季揚蹙眉,這會兒算是徹徹底底的確定了,今天這個李睦華,從頭到尾就沒有安好心,現在信號也斷了,申小姐在裡面,也不知道是遇到了什麼事,他捉摸了一下,還是貼身站在了轉交處,給顧彥深撥了個電話。

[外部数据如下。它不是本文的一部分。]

theorem pollAfter_of_bound (h : ¬success v = true) (hge : ¬s.cnt < bound) :
    pollAfter bound k success next v s = s.timeOut k :=
  (if_neg h).trans (if_neg hge)

end

/-- An instruction that polls in a mapped state makes the poll step of its condition. -/
theorem pollStep_of_poll {i : Instr} {s : State} {bound : Nat} {k : Wait} {success : Word → Bool} {holds : Prop}
    {next : Phase} (hm : s.mapped = true) (hexec : exec i s = poll bound k success next s)
    (hsuccess : success (Reg.readWith .status s.draw s) = true ↔ holds) : PollStep i s bound k holds next := by
  have hstep : exec i s = .next (pollAfter bound k success next (Reg.readWith .status s.draw s) (statusRead s)) :=
    hexec.trans (poll_next.2 (.inr ⟨hm, rfl⟩))
  refine ⟨Reg.readWith .status s.draw s, ?_, ?_, ?_, fun h => ?_, fun h hlt => ?_, fun h hge => ?_⟩
  · rw [gt_iff_lt, List.length_pos_iff, ← activity_eq_true, ← status_readsActive s.draw]
    rfl
  · rw [← tfnf_eq_true, ← status_readsTxRoom s.draw]
    rfl
  · rw [← rfne_eq_true, ← status_readsRxByte s.draw]
    rfl
  · exact hstep.trans (congrArg _ (pollAfter_of_success (hsuccess.2 h)))
  · exact hstep.trans (congrArg _ (pollAfter_of_failure (mt hsuccess.1 h) hlt))
  · exact hstep.trans (congrArg _ (pollAfter_of_bound (mt hsuccess.1 h) (Nat.not_lt.2 hge)))

/-- Settles O29: every wait is a poll (`pollStep_of_poll`), and the STATUS bit it tests is its condition. -/
theorem pollLoops : Obligations.PollLoops := by
  intro a ten w n f s hs hm idle room
  have hidle : (!readsActive (Reg.readWith .status s.draw s)) = true ↔ idle := by
    rw [status_readsActive, Bool.not_eq_true', activity_eq_false]
  have hroom : readsTxRoom (Reg.readWith .status s.draw s) = true ↔ room := by
    rw [status_readsTxRoom, tfnf_eq_true]
  have hbyte : readsRxByte (Reg.readWith .status s.draw s) = true ↔ s.rxFifo ≠ [] := by
    rw [status_readsRxByte, rfne_eq_true, gt_iff_lt, List.length_pos_iff]
  refine ⟨fun hq hp => ?_, fun hq => ⟨fun hp => ?_, fun hp => ?_, fun hp => ?_, fun hp => ?_⟩⟩
  · exact pollStep_of_poll hm ((whileServing_of_serving hs hq _).trans (by rw [hp]; rfl)) hidle
  · exact pollStep_of_poll hm ((whileServing_of_serving hs hq _).trans (by rw [hp]; rfl)) hidle
  · exact pollStep_of_poll hm ((whileServing_of_serving hs hq _).trans (by rw [hp])) hroom
  · exact pollStep_of_poll hm ((whileServing_of_serving hs hq _).trans (by rw [hp])) hroom
  · exact pollStep_of_poll hm ((whileServing_of_serving hs hq _).trans (by rw [hp])) hbyte

/-! ### The address (R84, R185) -/

/-- The bits of a TAR value (R84). -/
theorem tarValue_getLsbD (a : Nat) (ten : Bool) (k : Nat) :
    (tarValue a ten).getLsbD k = if k < 10 then (BitVec.ofNat 10 a).getLsbD k else decide (k = 12) && ten := by
  show BitVec.getLsbD (w := 19 + (1 + (2 + 10))) (0#19 ++ (BitVec.ofBool ten ++ (0#2 ++ BitVec.ofNat 10 a))) k = _
  rw [BitVec.getLsbD_append, BitVec.getLsbD_append, BitVec.getLsbD_append]
  by_cases h : k < 10
  · simp [h, show k < 1 + (2 + 10) by omega, show k < 2 + 10 by omega]
  · by_cases h' : k = 12
    · subst h'; simp
    · simp [h, h', BitVec.getLsbD_ofBool]; omega

theorem tarValue_checked (a : Nat) (ten : Bool) : tarValue a ten &&& ~~~Reg.writeMask .tar = 0#32 := by
  refine BitVec.eq_of_getLsbD_eq fun k hk => ?_
  have hmask := (by decide : ∀ k < 32, k < 10 ∨ k = 12 → BitVec.getLsbD (~~~Reg.writeMask .tar) k = false) k hk
  rw [BitVec.getLsbD_and, tarValue_getLsbD]
  by_cases h : k < 10
  · rw [hmask (.inl h), Bool.and_false, BitVec.getLsbD_zero]
  · by_cases h' : k = 12
    · rw [hmask (.inr h'), Bool.and_false, BitVec.getLsbD_zero]
    · simp [h, h']

/-- An address of at most 10 bits and TEN_BIT, at bit 12, do not overlap. -/
theorem tarValue_eq {a : Nat} (ha : a ≤ 0x3FF) (ten : Bool) :
    tarValue a ten = BitVec.ofNat 32 (a + if ten then 0x1000 else 0) := by
  have hlow : a % 2 ^ 10 = a := Nat.mod_eq_of_lt (Nat.lt_succ_of_le ha)
  have hor : 4096 ||| a = 4096 + a := (Nat.two_pow_add_eq_or_of_lt (i := 12) (by omega) 1).symm
  refine BitVec.eq_of_toNat_eq ?_
  rw [tarValue, BitVec.toNat_append, BitVec.toNat_append, BitVec.toNat_append, BitVec.toNat_ofNat a 10, hlow]
  cases ten
  · simp; omega
  · simp [hor]; omega

/-- Settles O30: on an idle bus the TAR write has no fault, and `tarValue` is the sum the statement gives. -/
theorem addressIsSetOnce : Obligations.AddressIsSetOnce := by
  intro a ten w n s hs hm hp hq ha htx hin hbusy v
  have hidle := (activity_eq_false s).2 ⟨htx, hin, hbusy⟩
  refine (whileServing_of_serving hs hq _).trans ?_
  simp only [hp, v, ← tarValue_eq ha]
  rw [engineWrite_storage hm (tarValue_checked a ten) (if_neg (Bool.eq_false_iff.1 hidle))]
  simp [afterAddress, Regs.set, Reg.offset, List.length_pos_iff]

/-! ### The DATA_CMD accesses (R187, R189, R191) -/

theorem tokenOf_tokenWord (c : Bool) (b : Byte) : tokenOf (tokenWord c b) = { cmd := c, dat := b } := by
  obtain ⟨hdat, -, hcmd⟩ := tokenWord_fields c b
  rw [tokenOf, hdat, hcmd]

/-- A token's value sets no reserved bit of DATA_CMD (R81, R83). -/
theorem tokenWord_checked (c : Bool) (b : Byte) : tokenWord c b &&& ~~~Reg.writeMask .dataCmd = 0#32 := by
  refine BitVec.eq_of_getLsbD_eq fun k hk => ?_
  have hmask := (by decide : ∀ k < 9, BitVec.getLsbD (~~~Reg.writeMask .dataCmd) k = false) k
  rw [BitVec.getLsbD_and, tokenWord_getLsbD]
  by_cases h : k < 9
  · rw [hmask h, Bool.and_false, BitVec.getLsbD_zero]
  · simp [show ¬k < 8 by omega, show k ≠ 8 by omega]

/-- A DATA_CMD write of a token's value, on an enabled controller with room, pushes the token and is recorded. -/
theorem engineWrite_token {c : Bool} {b : Byte} {after : State → State} {s : State} (hm : s.mapped = true)
    (he : s.enabled = true) (hroom : s.txFifo.length < s.params.txDepth) :
    engineWrite .dataCmd (tokenWord c b) after s = .next (after { s with
      txFifo := s.txFifo ++ [{ cmd := c, dat := b }], hist := s.hist ++ [.regWrite 0x10 (tokenWord c b)] }) := by
  rw [engineWrite_of_noFault hm rfl (tokenWord_checked c b) (if_pos he), Reg.writeEffect, tokenOf_tokenWord,
    pushToken_of_room hroom]
  rfl

/-- Settles O31: the push of the byte's token, and then the three branches of `afterPush`. -/
theorem writeBytePush : Obligations.WriteBytePush := by
  intro a ten w n b s hs hm hp hq hb he hroom pushed
  have hexec : exec (.execute a ten w n) s = .next (afterPush w.length n pushed) := by
    refine (whileServing_of_serving hs hq _).trans ?_
    simp only [hp, hb, writeTokenValue, setWidth_eq_tokenWord]
    rw [engineWrite_token hm he hroom, ← setWidth_eq_tokenWord]
  rw [hexec]
  refine ⟨fun hlt => ?_, fun hlast hn => ?_, fun hlast hn => ?_⟩
  · simp [afterPush, pushed, hlt]
  · simp [afterPush, pushed, hlast, hn]
  · simp [afterPush, pushed, hlast, hn, State.finishOk]

/-- Settles O32: the push of the read token, whose value is 0x100. -/
theorem readTokenPush : Obligations.ReadTokenPush := by
  intro a ten w n s hs hm hp hq he hroom
  refine (whileServing_of_serving hs hq _).trans ?_
  simp only [hp]
  exact engineWrite_token (c := true) (b := 0#8) hm he hroom

/-- Settles O33: the read's DAT field is the oldest byte of the RX FIFO, and then the two branches of `afterPop`. -/
theorem readBytePop : Obligations.ReadBytePop := by
  intro a ten w n b rest s hs hm hp hq he hrx
  have hbyte : (Reg.readWith .dataCmd s.draw s).extractLsb' 0 8 = b := by
    rw [readWith_field_defined (readBits_dataCmd_cons hrx) (by decide), extractLsb'_zero_setWidth (by decide)]
  refine ⟨Reg.readWith .dataCmd s.draw s, hbyte, ?_⟩
  intro popped
  have hexec : exec (.execute a ten w n) s = .next (afterPop n (Reg.readWith .dataCmd s.draw s) { s with
      rxFifo := rest, rdata := Reg.readWith .dataCmd s.draw s, drawCount := s.drawCount + 1,
      hist := s.hist ++ [.regRead 0x10 (Reg.readWith .dataCmd s.draw s)] }) := by
    refine (whileServing_of_serving hs hq _).trans ?_
    simp only [hp]
    refine engineRead_next.2 (.inr ⟨Reg.readFault_of_mapped hm (.inr he), ?_⟩)
    rw [readEffect_dataCmd_cons hrx]
    rfl
  rw [hexec]
  refine ⟨fun hlt => ?_, fun hge => ?_⟩
  · simp [afterPop, popped, receivedByte, hbyte, hlt]
  · simp [afterPop, popped, receivedByte, hbyte, hge.not_gt, State.finishOk]

/-! ### IDLE and the terminal phases -/

theorem exec_request_of_resting {q : Request} {s : State} (hs : s.faults = []) (hq : s.req = some q)
    (hp : s.phase = .idle ∨ s.phase = .done ∨ s.phase = .timeout ∨ s.phase = .abort) :
    exec q.instr s = .next s := by
  cases q with
  | init f | setSpeed f | execute addr tenBit wdata rlen =>
    refine (whileServing_of_serving hs hq _).trans ?_
    obtain hp | hp | hp | hp := hp <;> simp only [hp, cfgStep, hold]

/-- Settles O34: with no request the move holds, and a request's instruction holds in these phases. -/
theorem engineRestsWhenIdleOrDone : Obligations.EngineRestsWhenIdleOrDone := by
  intro s rest hs hsched hp
  have hm := State.nextMove_of_sched hsched
  rw [← State.advance_of_sched hsched]
  cases hq : s.req with
  | none =>
    rw [step_of_fetch_none hs (by rw [fetch_of_engine hm, hq]; rfl), hm]
    exact whenRunning_of_unfaulted (s.advance_faults.trans hs) _
  | some q =>
    rw [step_of_decode_ok hs (by rw [fetch_of_engine hm, hq]; rfl) (decode_record q)]
    exact exec_request_of_resting (s.advance_faults.trans hs) (s.advance_req.trans hq) (by rwa [s.advance_phase])

end Sys2Proof.Machine
end

section
/-! PROOFS. All that a step of EXECUTE can do (43_transfer_engine.md R180 to R191): one lemma, for proofs over every
step to cite, and what no such step changes (R203). -/

namespace Sys2Proof.Machine

/-- The phase to which EXECUTE goes from a phase that polls, where the tested condition holds (R184, R186, R188,
R190). -/
def Phase.afterPoll : Phase → Option Phase
  | .busWait => some .addressSet
  | .wrPoll => some .wrPush
  | .rdPollTx => some .rdPush
  | .rdPollRx => some .rdPop
  | .idle | .validate | .addressSet | .wrPush | .rdPush | .rdPop | .cfgDisable | .cfgSsHcnt | .cfgSsLcnt | .cfgFsHcnt
  | .cfgFsLcnt | .cfgCon | .cfgMask | .cfgEnable | .done | .timeout | .abort => none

將這裡的情況大概說了一下,就聽到顧彥深有些氣喘的低沉男聲,“——再5分鐘,過一個路口我就到了,你不要等,馬上去房間裡,把子衿帶出來!”
季揚得到了命令,掛了電話,就直接走過去。
門口站着的男人,一見到季揚,眼神一凌,馬上就攔在了正門口,口氣很是張狂,“你是誰?誰允許你上來的?馬上離開這裡!”
季揚一句廢話都不說,就在對面男人話音剛落的一瞬間,他陡然擡腿,就在那麼一眨眼的時間裡,掃腿過去,皮鞋的後跟,重重地踹在了男人的耳蝸處,準確無誤,就這麼一招斃命,他的速度飛快,所以對方壓根就沒有任何反手的機會。
男人悶哼了一聲,重重地摔倒在地上,季揚趁機跑過去,伸手一把按住了男人的肩膀,另一隻手捏成了拳頭,對準了男人的臉,就是用力一拳。
對方連哀叫的機會都沒有,眼睛一閉,就暈了過去。
…………
解決完了這個人,季揚也沒有時間處理他,快速起身,貼近房門口,伸手擰了擰門把,發現門被反鎖了,他這個時候又後悔,自己剛剛不應該讓那個經理下去,這會兒想要找個鑰匙還要浪費時間!
季揚正在想着,自己應該如何想辦法在最短的時間裡,進.入這個房間的時候,身後忽然傳來一陣急促又凌亂的腳步聲,然後就斷斷續續地聽到有人巍巍顫顫的說着——
“……顧總,真的很抱歉,我……我真的不清楚,原來有顧總您的朋友上來了……這個事情,我們酒店……酒店的工作人員真的不清楚,顧總……”
——是顧彥深來了!
季揚總算是稍稍鬆了一口氣,他越過已經被自己弄暈了的人,在轉角處,果然是見到了一臉嚴肅的男人。
顧彥深眉峰微微蹙着,一手插着西褲口袋,一手捏着手機,他今天穿的是並不是正統的西裝,上面是一件駝色的針織棉休閒裝,下面一條黑色的褲子,褲腿上面有着明顯的污漬,不過顏色太深,看不太清楚,他的黑髮有些凌亂,而且站的近了,甚至是可以在他飽滿的額頭上面看到滲出來的汗水。
季揚聽他開口,一貫都是平穩內斂的嗓音,此刻卻是有些明顯的不穩,“把房門給我打開!”
那是剛剛被季揚丟進了電梯裡的經理,他這邊下了樓,就見到顧彥深一臉行色匆匆地跑過來,剛剛的季揚他是不認識,但是此刻站在他面前的顧彥深,他哪裡還會不認識?
這才意識到,剛剛那個在電梯裡威脅自己的男人,說的都是真的,顧彥深自然不會讓他離開,拽着他就和季揚說了一通差不多的話,經理這會兒完全不敢馬虎了,光是看着顧彥深如此着急的模樣,他哪裡還會猜不出來,這個所謂的“認識的朋友”,到底是有多重要。
他一刻不敢耽誤,正如季揚剛剛說的,得罪了李睦華是小,可是得罪這個顧彥深,事就大了,畢竟他現在纔是喬氏的掌權人,哪怕上面還有一個喬世筠,但是誰還不知道,在喬氏,李睦華那是說不上什麼話的。
他從自己的衣服口袋裡摸出一張房卡,在上面感應了一下,滴滴兩聲之後,想要推,卻發現裡面的保險鎖已經被人給扣上了,房門根本就推不開。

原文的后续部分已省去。